4. Who in Goode's view defined the meaning of specimens and artifacts?
a) the day labourer, the salesman and the clerk
b) experts and curators
c) the professional man and the man of leisure
d) George Brown Goode
5. Goode uses the phrase "thoughts in things" to refer to what?
6. Goode's generation believed that objects were
a) transparent
b) opaque
c) sort of both of the above (can you explain what this means?)
d) translucent
e) truculent (can you define this?)
7. Postcolonial scholarship sees 19th C museums as
a) mechanisms of authority and exploitation
b) a place where colonial ideology infused museum practices and displays
c) a site where power relationships between the west and elsewhere can be studied
d) all of the above
e) none of the above
8. True or false? ___The "closet" outranked the "field". (And can you explain this?)
9. Taxidermists
a) were always under-valued and unrecognized
b) produced highly dramatic habitat groups
c) never achieved leadership roles
d) are still among the most respected of skilled museum staff
10. How did the "modern public museum" distinguish itself from side shows, wax
museums, circuses, and curiosity shops which also called themselves museums?

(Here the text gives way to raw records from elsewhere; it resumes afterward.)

/-- A fault of the command in hand. -/
def Ctx.stop {α : Type} (x : Ctx) (t : TrapRec) : M α := fun s =>
  .error (.trap { t with src := 1, eng := BitVec.ofNat 3 (engNum x.e) }) s
/-- COMMAND with its subcause (R181). -/
def Ctx.command {α : Type} (x : Ctx) (sub : Nat) : M α :=
  x.stop { cause := .command, info0 := x.seq.setWidth 64, info1 := BitVec.ofNat 64 sub, info2 := x.line,
           info3 := BitVec.ofNat 64 x.op }
/-- COMMAND of subcause `sub` unless `b`. -/
def Ctx.need (x : Ctx) (b : Bool) (sub : Nat) : M Unit := if b then pure () else x.command sub
/-- CAPFAULT with its subcause, capability index and offset (R181). -/
def Ctx.capFault {α : Type} (x : Ctx) (sub ci off : Nat) : M α :=
  x.stop { cause := .capfault, sub := BitVec.ofNat 8 sub, info0 := x.seq.setWidth 64, info1 := BitVec.ofNat 64 sub,
           info2 := BitVec.ofNat 64 ci, info3 := BitVec.ofNat 64 off }

/-- The capability an index of the command names. -/
def Ctx.cap (x : Ctx) (ci : BitVec 4) : CapWord := tget 0 x.caps ci.toNat
/-- Its space. -/
def Ctx.space (x : Ctx) (ci : BitVec 4) : Nat := capSpace (x.cap ci)
/-- The core with the versions that the command's capabilities are checked under (R95). -/
def Ctx.under (x : Ctx) (c : Core) : Core := { c with sys := { c.sys with capver := x.ver } }
/-- The check of R94, R197 and R233 of an extent: its address. -/
def Ctx.capAt (x : Ctx) (ci : BitVec 4) (off n perm align : Nat) (spaces : List Nat) : M Nat := do
  let s ← get
  match capCheck (x.under s.core) s.dev (x.cap ci) off n perm spaces with
  | .error sub => x.capFault sub ci.toNat off
  | .ok a => if a % align ≠ 0 then x.capFault 7 ci.toNat off else pure a
/-- A bound barrier, or UNBOUND (R327). -/
def Ctx.bound (x : Ctx) (be : Bool) (i : Nat) : M Unit := do
  if be && ((← get).core.barAt i).isNone then x.capFault 9 0 i
/-- Translation of a range: XLATE at its lowest failing address, or a hold (R308, R378). -/
def Ctx.xlate (x : Ctx) (va n kind : Nat) : M (List Part) := fun s =>
  match s.xlateRange (agentNo x.e) va n kind with
  | (.ok l, s') => .ok l s'
  | (.error (a, .fail r lv), s') =>
    .error (.trap { cause := .xlate, info0 := BitVec.ofNat 64 a, info1 := xlInfo kind lv r,
                    info2 := x.seq.setWidth 64, src := 1, eng := BitVec.ofNat 3 (engNum x.e) }) s'
  | (.error _, s') => .error (.hold .other) s'

/-- The rules of R76 and R81 on the header; `own` says that the command's own fields obey theirs. On a service core, which has
no ME, a matrix command as a follow-on is ILLEGAL, at the line that holds it (R12, R75; log 128). -/
def Ctx.header (x : Ctx) (own : Bool) : M Unit := do
  let svc := (← get).core.isService
  let h := x.h
  let mma := x.e = .me && 0x40 ≤ x.op
  if svc && h.f && x.follow then x.stop { cause := .illegal, info0 := x.line }
  x.need (h.rsvA = 0 && h.rsvB = 0 && (h.we || (!h.wc && h.widx = 0 && h.wthr = 0))
    && (h.se || (h.sidx = 0 && h.sinc = 0)) && (!h.s || mma) && (!h.f || (x.e = .ce && x.follow))
    && (!x.inl || h.cq = 0) && own) 1

/-! ### Taking a command -/

/-- The command at its head is at its wait still (R77). -/
def State.waitsStill (s : State) (h : CmdHdr) : Bool :=
  h.we && (s.core.semOf h.widx.toNat).v.toNat < h.wthr.toNat

/-- An engine takes the command at the head of its queue: nothing while it is stopped, at its wait, or done; else its
work, which faults, is held or is complete (R77, R180, R378). A held command keeps the versions its capabilities were
checked under, and a matrix command what its earlier rows did (R95, R161). -/
def runCommand (e : Eng) (op : Nat) (h : CmdHdr) (body : Ctx → M Unit) (s : State) :
    Host.Outcome State Fault Refusal :=
  let x := s.core.eng e
  match x.queue with
  | [] => .next s
  | c :: _ =>
    if x.flt || x.phase = .done || (!s.core.mayStart && x.phase = .waiting) then .next s
    else if x.phase = .waiting && s.waitsStill h then .next s
    else
      let s1 := if x.phase = .waiting then s.passWait e h c else s
      let y := ctxOf s1 e op h c
      match body y s1 with
      | .ok _ s2 => .next (s2.modEng e fun x => { x with phase := .done, ver := none, part := none, rest := none })
      | .error (.trap t) s2 => .next (s2.engFault e h.we false t)
      | .error (.hold .part) s2 => .next (s2.modEng e fun x => { x with ver := some y.ver })
      | .error (.hold _) s2 => .next ((keepWalks s1 s2).modEng e fun x => { x with ver := some y.ver })

/-- RESERVED_ENGINE_OPCODE: COMMAND subcause 0, after the wait (R77, R81). -/
def execReservedEngineOpcode (e : Eng) (h : CmdHdr) (op : BitVec 8) (s : State) :
    Host.Outcome State Fault Refusal :=
  runCommand e op.toNat h (fun x => x.command 0) s

/-! ### Completion -/

/-- The header of a queued command. -/
def Cmd.hdr (c : Cmd) : CmdHdr := (takeCmdHdr (takeBv 8 c.bits.toNat).2).1

/-- Completion of the command at the head: the engine's epoch advances, and its follow-on enters the ME queue
(R223, R252). -/
def Core.finishWork (k : Core) (e : Eng) (c : Cmd) : Core :=
  let k := match engAgent e with
    | some a => { k with race := k.race.release a }
    | none => k
  match c.follow with
  | none => k
  | some bits =>
    let k := k.enqueue .me bits false (bits.extractLsb' 58 2) [] none c.line
    { k with race := k.race.acquire agME agCE (k.race.curOf agCE) }

/-- The command at the head is retired as complete; the engine stops there if it met poison (R167). -/
def Engine.pop (x : Engine) (c : Cmd) : Engine :=
  { x with queue := x.queue.drop 1, phase := .waiting, done := c.seq, sig := false, wp := false, cause := 0,
           fault := none, last := none, rev := none }.poisoned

11. True or false? ___Sometimes a gorilla is just a gorilla. (Explain?)
"Building the Museum" by Sophie Forgan
1. Alfred Russell Wallace wrote that architects seem to forget what purposes museums
are supposed to fulfill. Instead he says that they build buildings which are reminiscent of
2. Why is it hard to historians to study science museum buildings?
3. Although there are lots of kinds of museums, at its core a museum was and is a
_______________________________
4. Forgan writes that a museum "was not necessarily a single site". It might also overlap
with what else?
5. When a museum is built or refurbished there is a relationship between the architect
and the client which was often fraught. Why?
a) arguments over cost
b) inability of clients to visualize what they were getting
c) architect might be an amateur
d) clients can be a person, a board of trustees, a city council, or any combination of these
e) all of the above
f) a nd d
6. What is the Natural History Museum of London often referred to?

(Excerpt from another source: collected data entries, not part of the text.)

-- ==== Sys2Proof/Machine/Cmu.lean ====
section
/-! DEFINITION. The change-mask unit: CMSCAN, CMRESET and CMSTAT (R18, R20, R330 to R337). -/

namespace Sys2Proof.Machine

/-! ### What the three commands share -/

/-- The pair of stream slot and layer group, as the CMU's tables number it (R316). -/
def pairOf (o : CmuOp) : Nat := o.slot.toNat + 256 * o.grp.toNat

/-- The checks of a capability that need no extent: tag, space, version, permissions (R94, R95, R378). -/
def Ctx.capKind (x : Ctx) (ci : BitVec 4) (off perm : Nat) (spaces : List Nat) : M Unit := do
  let s ← get
  match capCheck (x.under s.core) s.dev (x.cap ci) 0 0 perm spaces with
  | .error sub => x.capFault sub ci.toNat off
  | .ok _ => pure ()

/-- The region test of R332 for a command's slot: COMMAND 1 where the input queue is disabled, CAPFAULT 8 where it is
another region's. -/
def Ctx.slotTest (x : Ctx) (o : CmuOp) : M Unit := do
  let st := (← get).slotTest o.slot.toNat
  if st = 6 then x.command 1
  if st = 5 then x.capFault 8 o.cf.toNat 0

/-- A range of a capability's space, translated for an access kind. -/
def Ctx.span (x : Ctx) (space a n kind : Nat) : M TRng := x.place kind { space, a, n, sw := none }

/-- A command for a pair passed to its core group's scan pipe, unless it is there (R18). -/
def Device.toPipe (d : Device) (core p : Nat) : Device :=
  if d.pipes.contains (core, p) then d else { d with pipes := d.pipes ++ [(core, p)] }
/-- The pipe of core `n`'s group may serve its command for a pair: the pair is not busy, and no command for it that the
pipe received earlier is still there (R18). -/
def Device.pipeFree (d : Device) (n p : Nat) : Bool :=
  !tget false d.busy p && (d.pipes.takeWhile fun e => e.1 ≠ n).all fun e => e.1 / 8 ≠ n / 8 || e.2 ≠ p
/-- The pair taken by the command of the core: its busy bit set, which completion clears (R18, R332, R336). -/
def Device.serve (d : Device) (n p : Nat) : Device :=
  { d with busy := tset false d.busy p true, pipes := d.pipes.filter fun e => e.1 ≠ n, served := d.served ++ [n] }

/-- The command received by its pipe; it waits there until it can be served, and then holds the pair (R18). -/
def takePair (p : Nat) : M Unit := do
  act fun s => s.modDev fun d => d.toPipe s.core.num p
  let s ← get
  if !s.dev.pipeFree s.core.num p then fun s => .error (.hold .part) s
  act fun s => s.modDev fun d => d.serve s.core.num p

/-- `n` bytes from `off` of translated parts. -/
def sliceParts : Nat → Nat → List Part → List Part
  | _, _, [] => []
  | off, n, (pa, pte, k) :: r =>
    if k ≤ off then sliceParts (off - k) n r
    else
      let m := min n (k - off)
      if m = 0 then [] else (pa + off, pte, m) :: sliceParts 0 (n - m) r

/-! ### The change estimate -/

/-- Threshold-entry fields (R316). -/
def thrMvw (w : Word) : Nat := bfld w 32 8
def thrSsh (w : Word) : Nat := bfld w 28 4
def thrRsh (w : Word) : Nat := bfld w 24 4
def thrRefresh (w : Word) : Nat := bfld w 16 8
def thrThr (w : Word) : Nat := bfld w 0 16

/-- A block's side-tensor elements: class, residual energy, motion vector (R291); a poisoned one is class 1 with no
residual (R333). -/
structure Block where
  cls : Nat
  res : Nat
  dx : Int
  dy : Int
  deriving DecidableEq, Repr

/-- Block `b` from the three tensors. -/
def blockAt (mv res cls : List (Byte × Bool)) (b : Nat) : Block :=
  let m := (mv.drop (4 * b)).take 4
  let r := (res.drop (2 * b)).take 2
  let c := (cls.drop b).take 1
  let num := fun (l : List (Byte × Bool)) => ofBytes (l.map (·.1))
  let dx := sint (num (m.take 2)) 16
  let dy := sint (num (m.drop 2)) 16
  if (m ++ r ++ c).any (·.2) then { cls := 1, res := 0, dx, dy } else { cls := num c, res := num r, dx, dy }

/-- A quotient rounded to nearest, ties away from zero, clamped to 9 signed bits (R333). -/
def vecRound (sum : Int) (den : Nat) : Int :=
  let q : Nat := (2 * sum.natAbs + den) / (2 * den)
  max (-256) (min 255 (if sum < 0 then -q else q))

/-- Indices of the 16-pixel blocks that overlap `[lo, hi)`, at most `n` pixels wide in all (R333). -/
def blocksIn (lo hi n : Nat) : List Nat :=
  let hi := min hi n
  (List.range ((hi + 15) / 16 - lo / 16)).map (lo / 16 + ·)

/-- What the scan finds of one tile (R333). -/
structure Change where
  qx : Int
  qy : Int
  e : Nat
  intra : Bool
  hidden : Bool
  deriving DecidableEq, Repr

/-- The change estimate over a tile's blocks (R333). -/
def changeOf (thr : Word) (bs : List Block) : Change :=
  let z := bs.filter fun b => b.cls = 0
  let unit : Nat := 4 * 2 ^ thrSsh thr
  let q := fun (f : Block → Int) => if z = [] then 0 else vecRound (z.foldl (fun a b => a + f b) 0) (z.length * unit)
  let qx := q Block.dx
  let qy := q Block.dy
  let m := z.foldl (fun a b => a + ((b.dx - unit * qx).natAbs + (b.dy - unit * qy).natAbs)) 0
  let rs := bs.foldl (fun a b => if b.cls ≤ 1 then a + b.res / 2 ^ thrRsh thr else a) 0
  { qx, qy, e := min 65535 (rs + thrMvw thr * m / 16), intra := bs.any fun b => b.cls = 1,
    hidden := bs.any fun b => 2 ≤ b.cls }

/-! ### A tile -/

/-- The scan of one tile (R334): its mode, its new counter word, its list entry. -/
structure TileOut where
  mode : Nat
  cw : Nat
  entry : Nat
  moved : Bool
  deriving DecidableEq, Repr

/-- The update of R334 from the tile's column, its counter word as read, and its change. -/
def tileUpdate (thr : Word) (nd : Bool) (tx cw : Nat) (c : Change) : TileOut :=
  let f := fld cw 24 1
  let st := min 255 (fld cw 16 8 + 1)
  let d := min 65535 (fld cw 0 16 + c.e)
  let moved := c.qx ≠ 0 || c.qy ≠ 0
  let force := c.intra || f = 1 || thrRefresh thr ≤ st
  let mark := force || thrThr thr < d
  let mode := if !mark then 0 else if force || nd || moved then 1 else 2
  let q := fun (v : Int) => (v % 512).toNat
  { mode, cw := if mark && !c.hidden then 0 else d + 2 ^ 16 * st + 2 ^ 24 * f,
    entry := tx + 2 ^ 12 * mode + 2 ^ 14 * q c.qx + 2 ^ 23 * q c.qy, moved }

/-- A counter word as read: a poisoned one reads as R334 says. -/
def counterAt (b : List (Byte × Bool)) (i : Nat) : Nat :=
  let w := (b.drop (4 * i)).take 4
  if w.any (·.2) then 0x01FFFFFF else ofBytes (w.map (·.1))

/-! ### CMSCAN -/

/-- The frame entry a scan works from (R290). -/
structure Frame where
  frame : Nat
  w : Nat
  h : Nat
  status : Nat
  flags : Nat
  mv : Nat
  res : Nat
  cls : Nat
  deriving DecidableEq, Repr

/-- The entry of 64 bytes. -/
def Frame.ofBytes (b : List Byte) : Frame :=
  let n := fun o k => Machine.ofBytes ((b.drop o).take k)
  { frame := n 0 4, w := n 4 2, h := n 6 2, status := n 8 1, flags := n 9 1, mv := n 0x20 8, res := n 0x28 8, cls := n 0x30 8 }

/-- A frame that CMSCAN accepts: OK or TRUNCATED, VALID, not a sample (R332). -/
def Frame.ok (f : Frame) : Bool := f.status ≤ 1 && fld f.flags 2 1 = 1 && fld f.flags 1 1 = 0

/-- The geometry of a scan (R332, R335): tiles, rows and entries to be written. -/
structure Scan where
  tw : Nat
  th : Nat
  rows : Nat
  ovf : Bool
  deriving DecidableEq, Repr

/-- The scan of a frame under a threshold entry: a row is written only whole, within MAXENT and 65 535 (R335). -/
def Scan.of (thr : Word) (f : Frame) (row0 maxent : Nat) : Scan :=
  let p := 8 * 2 ^ thrSsh thr
  let tw := cdiv f.w p
  let th := cdiv f.h p
  let left := th - row0
  let rows := if maxent = 0 then 0 else if tw = 0 then left else min left (maxent / tw)
  { tw, th, rows, ovf := rows < left }

/-- Tile (tx, ty) scanned. -/
def scanTile (thr : Word) (nd : Bool) (f : Frame) (mv res cls cnt : List (Byte × Bool)) (tw tx ty : Nat) : TileOut :=
  let p := 8 * 2 ^ thrSsh thr
  let bw := cdiv f.w 16
  let bs := (blocksIn (p * ty) (p * ty + p) f.h).flatMap fun by' =>
    (blocksIn (p * tx) (p * tx + p) f.w).map fun bx => blockAt mv res cls (by' * bw + bx)
  tileUpdate thr nd tx (counterAt cnt (ty * tw + tx)) (changeOf thr bs)

/-- Row pointers (R335). -/
def rowPtrs (g : Scan) (row0 : Nat) : List Byte :=
  (List.range (g.th + 1)).flatMap fun r => bytesOf 2 (min (r - row0) g.rows * g.tw)

/-- The summary of R335. -/
def summary (g : Scan) (f : Frame) (l : List TileOut) : List Byte :=
  let n := fun (p : TileOut → Bool) => (l.filter p).length
  bytesOf 2 l.length ++ bytesOf 2 g.rows ++ bytesOf 2 (n fun t => t.mode = 1) ++ bytesOf 2 (n fun t => t.mode = 2)
    ++ bytesOf 2 (n fun t => t.mode = 0) ++ bytesOf 2 (n fun t => t.mode = 0 && t.moved)
    ++ bytesOf 1 (g.ovf.toNat + 2 * (decide (f.status = 1)).toNat) ++ bytesOf 1 0 ++ bytesOf 2 f.frame

/-- LAST as a scan leaves it (R337). -/
def lastOf (g : Scan) (f : Frame) : BitVec 32 := setBit (BitVec.ofNat 32 f.frame) 31 g.ovf

/-- The event of a scan whose list overflowed (R335). -/
def Device.scanned (d : Device) (o : CmuOp) (g : Scan) : Device :=
  if g.ovf then d.event (.listOvf o.slot.toNat o.grp.toNat (o.row0.toNat + g.rows)) else d

/-- What CMSCAN has checked and translated before it reads anything for the scan: the frame, the scan, and the ranges of the
counters, row pointers, entries, summary and the three side tensors. -/
structure ScanPlan where
  f : Frame
  g : Scan
  ct : TRng
  rt : TRng
  et : TRng
  st : TRng
  mt : TRng
  qt : TRng
  kt : TRng

/-- The checks and translations of CMSCAN, in the order of R378 (R332): of the ranges, only that of the summary is known before
the frame has been read. -/
def Ctx.scanCheck (x : Ctx) (o : CmuOp) : M ScanPlan := do
  x.header (o.rsv = 0)
  let off := fun (v : BitVec 20) => 16 * v.toNat
  let fa ← x.capAt o.cf (off o.foff) 64 (permR + permENG) 1 [2]
  x.capKind o.cc (off o.coff) (permR + permW + permENG) [2]
  x.capKind o.cl (off o.rpoff) (permW + permENG) [0, 2]
  let sa ← x.capAt o.cl (off o.sumoff) 16 (permW + permENG) 1 [0, 2]
  x.slotTest o
  let ft ← x.span 2 fa 64 0
  let f := Frame.ofBytes (((← get).bytesIn ft).map (·.1))
  let thr := tget 0 (← get).dev.thr (pairOf o)
  let g := Scan.of thr f o.row0.toNat (min o.maxent.toNat 65535)
  x.need (f.ok && o.row0.toNat < g.th) 1
  let sp := x.space o.cl
  let ca ← x.capAt o.cc (off o.coff) (4 * (g.tw * g.th)) (permR + permW + permENG) 1 [2]
  let ra ← x.capAt o.cl (off o.rpoff) (2 * (g.th + 1)) (permW + permENG) 1 [0, 2]
  let ea ← x.capAt o.cl (off o.enoff) (4 * (g.rows * g.tw)) (permW + permENG) 1 [0, 2]
  let nb := blocksOf f.w f.h
  let ct ← x.span 2 ca (4 * (g.tw * g.th)) 1
  let rt ← x.span sp ra (2 * (g.th + 1)) 1
  let et ← x.span sp ea (4 * (g.rows * g.tw)) 1
  let st ← x.span sp sa 16 1
  let mt ← x.span 2 f.mv (4 * nb) 0
  let qt ← x.span 2 f.res (2 * nb) 0
  let kt ← x.span 2 f.cls nb 0
  pure { f, g, ct, rt, et, st, mt, qt, kt }

/-- The scan itself: everything is read, then the counters, the list and the summary are written; what the statistics will
be told is kept for the completion (R333 to R335, R337). -/
def State.scanDo (s : State) (x : Ctx) (o : CmuOp) (p : ScanPlan) : State :=
  let thr := tget 0 s.dev.thr (pairOf o)
  let (mv, res, cls, cnt) := (s.bytesIn p.mt, s.bytesIn p.qt, s.bytesIn p.kt, s.bytesIn p.ct)
  let l := (List.range p.g.rows).flatMap fun r => (List.range p.g.tw).map fun tx =>
    scanTile thr o.nd p.f mv res cls cnt p.g.tw tx (o.row0.toNat + r)
  let k := s.sink x none
  let at0 := 4 * (p.g.tw * o.row0.toNat)
  let s := s.writeParts (sliceParts at0 (4 * l.length) p.ct.parts) (clean (l.flatMap fun t => bytesOf 4 t.cw))
  let s := s.putIn k p.rt (clean (rowPtrs p.g o.row0.toNat))
  let s := s.putIn k p.et (clean (l.flatMap fun t => bytesOf 4 t.entry))
  ((s.putIn k p.st (clean (summary p.g p.f l))).modDev fun d => d.scanned o p.g).modEng .cmu fun e =>
    { e with last := some (lastOf p.g p.f) }

/-- CMSCAN (R332 to R335): everything is checked and translated before anything is read for the scan. -/
def execCmscan (h : CmdHdr) (o : CmuOp) (s : State) : Host.Outcome State Fault Refusal :=
  runCommand .cmu 0x01 h (fun x => do
    let p ← x.scanCheck o
    takePair (pairOf o)
    act fun s => s.scanDo x o p) s

/-! ### CMRESET and CMSTAT -/

/-- Rules of the operand bits of CMRESET (R81, R331). -/
def resetOk (o : CmuOp) : Bool :=
  o.rsv = 0 && o.cf = 0 && o.cl = 0 && o.foff = 0 && o.rpoff = 0 && o.enoff = 0 && o.sumoff = 0
    && o.maxent.toNat / 8192 = 0

/-- CMRESET (R336). -/
def execCmreset (h : CmdHdr) (o : CmuOp) (s : State) : Host.Outcome State Fault Refusal :=
  runCommand .cmu 0x02 h (fun x => do
    x.header (resetOk o)
    let n := o.row0.toNat * (o.maxent.toNat % 4096)
    let ca ← x.capAt o.cc (16 * o.coff.toNat) (4 * n) (permR + permW + permENG) 1 [2]
    x.slotTest o
    let t ← x.span 2 ca (4 * n) 1
    takePair (pairOf o)
    act fun s =>
      let f := fld o.maxent.toNat 12 1
      let old := s.bytesIn t
      let b := (List.range n).flatMap fun i =>
        let w := (old.drop (4 * i)).take 4
        if o.nd then
          (w.take 3) ++ [(BitVec.ofNat 8 f, false)]
        else clean (bytesOf 4 (2 ^ 24 * f))
      s.writeParts t.parts b) s

/-- Rules of the operand bits of CMSTAT (R81, R331). -/
def statOk (o : CmuOp) : Bool :=
  o.rsv = 0 && o.cf = 0 && o.cc = 0 && o.foff = 0 && o.coff = 0 && o.rpoff = 0 && o.enoff = 0 && o.maxent = 0
    && o.row0 = 0 && !o.nd

/-- The record CMSTAT writes (R337). -/
def Device.statRecord (d : Device) (p : Nat) : List Byte :=
  let x := tget .zero d.stats p
  bytesOf 4 x.scans.toNat ++ bytesOf 4 x.ovfs.toNat ++ bytesOf 4 x.last.toNat
    ++ bytesOf 4 (tget false d.busy p).toNat ++ bytesOf 16 (bfld (tget 0 d.thr p) 0 40)

/-- CMSTAT (R337). -/
def execCmstat (h : CmdHdr) (o : CmuOp) (s : State) : Host.Outcome State Fault Refusal :=
  runCommand .cmu 0x03 h (fun x => do
    x.header (statOk o)
    let a ← x.capAt o.cl (16 * o.sumoff.toNat) 32 (permW + permENG) 1 [0, 2]
    x.slotTest o
    let t ← x.span (x.space o.cl) a 32 1
    act fun s => s.putIn (s.sink x none) t (clean (s.dev.statRecord (pairOf o)))) s

end Sys2Proof.Machine
end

7. True or false? ___The "front" of the museum refers to the neoclassical façade that was
popular in the 19th C.
8. The importance of museums in metropolitan centers
a) declines in the nineteenth century
b) cannot be overstated
c) is not reflected in their placement in the city
d) all of the above
9. What is a personality museum?
10. Museums will die if
a) the buildings are changed or altered
b) their collections are dispersed
c) shrines of industry are metamorphosed into museums
d) museums become marvels of architectural bravura
11. True or false? ___The scientific museum does not seem to have featured often as a
site of romantic assignation.
"Objects and the Museums" by Samuel J. M. M. Alberti
1. The idea of a "cultural biography of things" comes from what academic discipline?
2. True or false? ___The study of object biographies is particularly fruitful in museum
contexts. (why or why not?)
3. True or false? ___Alberti's study of particular objects' "lives" results in attributing too
much power to the things themselves, reducing human agency.

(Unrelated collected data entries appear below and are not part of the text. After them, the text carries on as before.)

-- ==== Sys2Proof/Machine/Memory.lean ====
section
/-! DEFINITION. Loads, stores, strided and indexed syllables, L1 and L2 maintenance, and VAMO (R232 to R243). -/

namespace Sys2Proof.Machine

/-! ### Scalar loads and stores -/

/-- Bytes of an access size (R232). -/
def sizeBytes (sz : Size) : Nat :=
  match sz with
  | .d => 8
  | .w => 4
  | .h => 2
  | .b => 1

/-- The load takes part in full/empty synchronisation (R235). -/
def LdSync.fullEmpty (k : LdSync) : Bool := k = .fe || k = .fec
/-- Spaces a load or store reaches: full/empty bits exist in space 0 only (R199, R233). -/
def syncSpaces (fe : Bool) : List Nat := if fe then [0] else [0, 2]

/-- .fe and .fec wait until the granule is full (R235). -/
def needFull (p : Place) : M Unit := do
  match p with
  | .pool a => if !tget false (← get).core.pool.full (a / 16) then holdAt 1 (BitVec.ofNat 64 a)
  | .dev .. => pure ()
/-- .fec empties the granule (R235). -/
def State.emptied (s : State) (p : Place) : State :=
  match p with
  | .pool a => s.modCore fun c => { c with pool := { c.pool with full := tset false c.pool.full (a / 16) false } }
  | .dev .. => s
/-- What the read of a place acquires (R203, R223). -/
def State.acquired (s : State) (k : LdSync) (p : Place) : State :=
  match k with
  | .none => s
  | .acq sc =>
    let s := s.l1Acquire sc
    match p with
    | .pool a => s.acquireRecord sc (a / 16)
    | .dev .. => s
  | _ =>
    match p with
    | .pool a => s.acquireRecord .core (a / 16)
    | .dev .. => s
/-- Latency by place (R240). -/
def placeLat (p : Place) (pool dev : Nat) : Nat :=
  match p with
  | .pool _ => pool
  | .dev .. => dev

/-- LD (R233 to R236). -/
def execLd (g : Guard) (d a b : Reg) (sz : Size) (k : LdSync) (m : Bool) (s : State) :
    Host.Outcome State Fault Refusal :=
  guarded g (do
    let s ← get
    let isC := m && sz = .d
    let n := if isC then 16 else sizeBytes sz
    let fe := LdSync.fullEmpty k
    let ci := s.capIdx a
    let p ← quarterPlace ci (s.offB b n) n (if fe then permR + permFE else permR) n false (syncSpaces fe)
    if fe then needFull p
    let (bs, tag) ← quarterRead p n (k ≠ .none) isC
    let x := ofBytes bs
    let lat := placeLat p 4 8
    if s.taping then
      recordValues (if isC then [recS (BitVec.ofNat 64 x), recS (BitVec.ofNat 64 (x / 2 ^ 64))]
        else [recS (if m || sz = .d then zext64 x (8 * n) else sext64 x (8 * n))])
    act fun t =>
      let t := if k = .fec then t.emptied p else t
      let t := t.acquired k p
      if isC then
        t.wrC lat d (setBit (BitVec.ofNat 129 x) 128 (tag && capPerm (s.qtr.rdC ci) &&& permLC = permLC))
      else t.wrS lat d (if m || sz = .d then zext64 x (8 * n) else sext64 x (8 * n))) s

/-- Permissions of a store (R233). -/
def storePerm (sf : Bool) : Nat := if sf then permW + permFE else permW
/-- A store of a tagged register needs SC, and outside space 0 a register with G (R96, R234). -/
def needStoreCap (ci : Nat) (c : CapWord) (off : Int) (perm : Nat) (spaces : List Nat) : M Unit := do
  let s ← get
  match capCheck s.core s.dev (s.qtr.rdC ci) 0 0 perm spaces with
  | .error sub => capTrap sub ci off 16
  | .ok _ =>
    if capSpace (s.qtr.rdC ci) ≠ 0 && capPerm c &&& permG ≠ permG then capTrap 4 ci off 16
/-- The release a store makes before its write (R234, R235). -/
def State.released (s : State) (k : StSync) : State :=
  match k with
  | .none => s
  | .rel sc => s.quarterRelease sc
  | .sf => s.quarterRelease .core

/-- ST (R233 to R235). DEDUCED (log 107): .sf is a synchronising access, as .rel is. -/
def execSt (g : Guard) (d a b : Reg) (sz : Size) (k : StSync) (m : Bool) (s : State) :
    Host.Outcome State Fault Refusal :=
  guarded g (do
    let s ← get
    let isC := m && sz = .d
    let n := if isC then 16 else sizeBytes sz
    let sf := decide (k = .sf)
    let ci := s.capIdx a
    let off := s.offB b n
    let tag := isC && capTag (s.rdC d)
    let perm := if tag then storePerm sf + permSC else storePerm sf
    if tag then needStoreCap ci (s.rdC d) off perm (syncSpaces sf)
    let p ← quarterPlace ci off n perm n true (syncSpaces sf)
    act fun t => t.released k
    quarterWrite p (bytesOf n (if isC then (s.rdC d).toNat % 2 ^ 128 else (s.rdS d).toNat)) tag (k ≠ .none) sf) s

/-! ### Vector loads and stores -/

/-- A vector memory syllable (R67). -/
def vguarded (g : Guard) (m : M Unit) (s : State) : Host.Outcome State Fault Refusal :=
  if s.vexecutes g then finish m s else .next s

/-- Places of elements, in order, until one fails. -/
def placeEach (f : Nat → M Place) : List Nat → M (List (Nat × Place))
  | [] => pure []
  | n :: r => do
    let p ← f n
    let l ← placeEach f r
    pure ((n, p) :: l)
/-- `m` for each placed element, in order. -/
def forPlaces (m : Nat → Place → M Unit) : List (Nat × Place) → M Unit
  | [] => pure ()
  | (n, p) :: r => do
    m n p
    forPlaces m r
/-- The values of placed elements of `n` bytes. -/
def readPlaces (n : Nat) (sync : Bool) : List (Nat × Place) → M (List (Nat × Nat))
  | [] => pure []
  | (e, p) :: r => do
    let (bs, _) ← quarterRead p n sync false
    let l ← readPlaces n sync r
    pure ((e, ofBytes bs) :: l)
/-- Latency of a vector access: that of space 2 when any element lies there (R240). -/
def placesLat (l : List (Nat × Place)) (pool dev : Nat) : Nat := l.foldl (fun m e => max m (placeLat e.2 pool dev)) pool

4. What are the three phases in the life of a museum object?
5. Museum objects can be
a) alive, human and representative
b) artificial, inorganic and unique
c) natural, animal, and dead
d) all of the above
e) none of the above
6. What is the "prehistory" of an object?
7. Who were Mr. Arthrobalanus, Zarafa or Maharajah? Why does Alberti write about
them?
8. In studying viewer responses we can chart changes in the "repertoire of prevalent
interpretations." Give an example of this.
9. Alberti writes that "(t)he museum was not a static mausoleum but dynamic, mutable
entity". What might happen to specimens there?
10. Not all objects make their ways to the museum through the exchange of money.
What are some other routes? And what are the results for the people involved?
11. What do you do if you do not see the fish you donated when you visit the museum?